I had a rough summer. I don’t like summer. Most of my friends know this and I think I’ve mentioned it here as well. I don’t know why I don’t like summer. I have spent far too much time trying to figure out why I don’t like summer. I have often said it’s that I don’t like the sun, but that’s not true either. A winter sun is something I love.
Last night I couldn’t sleep so I did what I always do and I read about space. I found myself reading about “diamond rain” which is created within the slushy oceans on both Uranus and Neptune. It falls in toward their rocky cores. This is why these icy planets are warmer than they should be even though they exist so very far from the sun. This phenomenon keeps them warm. That seems pretty clever to me.

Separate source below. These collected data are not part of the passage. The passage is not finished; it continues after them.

-- ==== Sys2Proof/Tests/Slice0.lean ====
section
/-! SUPPORT. Tests of the model, and the states and operands that meet the hypotheses of the statements: first the well-formedness checks
and the words that the specification spells out, then one step or one agent's event at a time, in the order of the statements. -/

namespace Sys2Proof.Tests

-- One test after another: many at once need more memory than they save time.
set_option Elab.async false

open Sys2Proof.Machine Sys2Proof.Claims

/-! ### Well-formedness (R262, R266, R340, R341, R352, R363, R369, R377) -/

/-- A word that breaks each check on the operands of a word is not well formed. -/
theorem test_illFormed_words : ([.wait { g := 0, mask := 0 }, .br { g := 0, bt := 1, hint := 3 }, .call { g := 0, bt := 1, hint := 3 },
    .loopc { g := 0, bt := 1, hint := 3, rc := 1 }, .fence { g := 0, before := 0, after := 1, scope := 0 },
    .fence { g := 0, before := 1, after := 0, scope := 0 }, .crr { g := 0, rd := 1, tok := 0, reg := 0x00B }, .crw { g := 0, ra := 1, reg := 0x030 },
    .tFence { sync := 0, before := 0, after := 1, scope := 0 }, .mFence { sync := 0, before := 1, after := 0, scope := 0 },
    .vFence { sync := 0, before := 0, after := 0, scope := 0 }, .nsetLevel { sync := 0, level := 6, field := 0, v := 0 },
    .nsetFmt { sync := 0, isB := false, v := 14 },
    .mgo { sync := 0, h := 0, mba := 0, mbb := 0, t := 0, acc := false, pri := 0, detach := false, depm1 := 6, mc := false },
    .vcmpEq { sync := 0, md := 1, qa := 1, qb := 2, m := 0, pka := false, pkb := false, uns := true, int := false },
    .vcmpGe { sync := 0, md := 1, qa := 1, qb := 2, m := 0, pka := false, pkb := false, uns := true, int := false },
    .vcvt { sync := 0, qd := 1, qa := 2, m := 0, pka := false, fmt := 0, rm := 0, sat := false },
    .vcvt { sync := 0, qd := 1, qa := 2, m := 0, pka := false, fmt := 14, rm := 0, sat := false },
    .vcvt { sync := 0, qd := 1, qa := 2, m := 0, pka := false, fmt := 2, rm := 4, sat := false },
    .spld { sync := 0, q := 1, part := 3, sr := 0 }, .spst { sync := 0, q := 1, part := 3, sr := 0 }] : List Instr).all
    (fun i => !i.wellFormed) = true := by decide +kernel

/-- An event that names a part of the package which is not there is not well formed. -/
theorem test_illFormed_events : ([.tftpBlockReceive 1 (List.replicate 513 0), .droopTrigger 18 32, .columnSample 288 0, .hbmStackSample 12 0,
    .hotStackReport 12, .drawgGrantWrite 16 0, .ringMeasureStart 18 0, .ringMeasureDone 18 0, .sealOpen 16, .sealClose 16, .coreSiteRepair 288,
    .coreSiteRetire 288, .hbmChannelRetire 12 0, .hbmChannelRetire 0 32, .deepRowSpare 288 0, .deepRowSpare 0 65536, .deepBankRetire 0 64,
    .linkLaneSpare 18 0, .linkLaneSpare 0 9, .linkPortRetrain 18, .linkPortOut 18, .meshLinkReroute 24 0 0, .meshLinkReroute 0 12 0,
    .serviceCoreTakeover 4, .ethernetFrameSend 18 0, .bridgeRetryExhausted 24 0 0, .linkFlitReplay 18, .linkTransactionSend 64 0 0,
    .linkAckSend 64 0, .linkAckReceive 18 0 ⟨0, []⟩, .linkResend 18 0, .linkRetryExhausted 18 0, .announcementReceive 64 0, .vfFunctionLevelReset 16,
    .partitionDestroy 16, .partitionMapChange 16 [], .submitWrite 16 8 0, .submitWrite 0 9 0, .submissionCopy 16, .attestationRequest [] none,
    .jobLoad 16 { racks := [], ptes := [] }, .importRegister 16 [] 0 none, .activityRelease 16 0 0, .selectorSizeRead 16 0 0, .deadlineMiss 16 0 0,
    .counterDecrement 16 0 false false, .turnRetire 288 false, .cancelLinearise 16 0 1, .cancelBroadcast 16, .turnDispatch 0 72, .spillRefill 16 0,
    .turnDisplace 0 72, .contextActivate 288, .urgentSwitchEvaluate 288, .urgentSwitch 288, .stealRequest 288 false, .stealCrossDie 288 false,
    .budgetTrap 288 false, .eventTableApply 16, .overflowWalk 16, .rackOpApply 16, .waitTokenSettle 288 false 0, .pageWalkComplete 288,
    .prefetchReady 288 false 0, .invctlWrite 16 0] : List Instr).all (fun i => !i.wellFormed) = true := by decide +kernel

If you can consider a planet clever.
I started taking Prozac again. I went off it in early spring because of a 30-pound weight gain and because I believed I had my shit together. It’s funny how being treated for depression can lead one into thinking they are no longer depressed. Funny how that works. Anyway, once the half-life ended—which took a while, something like 12 weeks—I found myself incapable of finding comfort in the seconds that hold together the minutes, which make up every hour and so looking ahead at years seemed horribly overwhelming. I found myself glorifying the past, even pasts I didn’t particularly like during their given present. I glorified those too. The future seemed impossible; the past was preferable; and so the now felt like a meaningless state of purgatory.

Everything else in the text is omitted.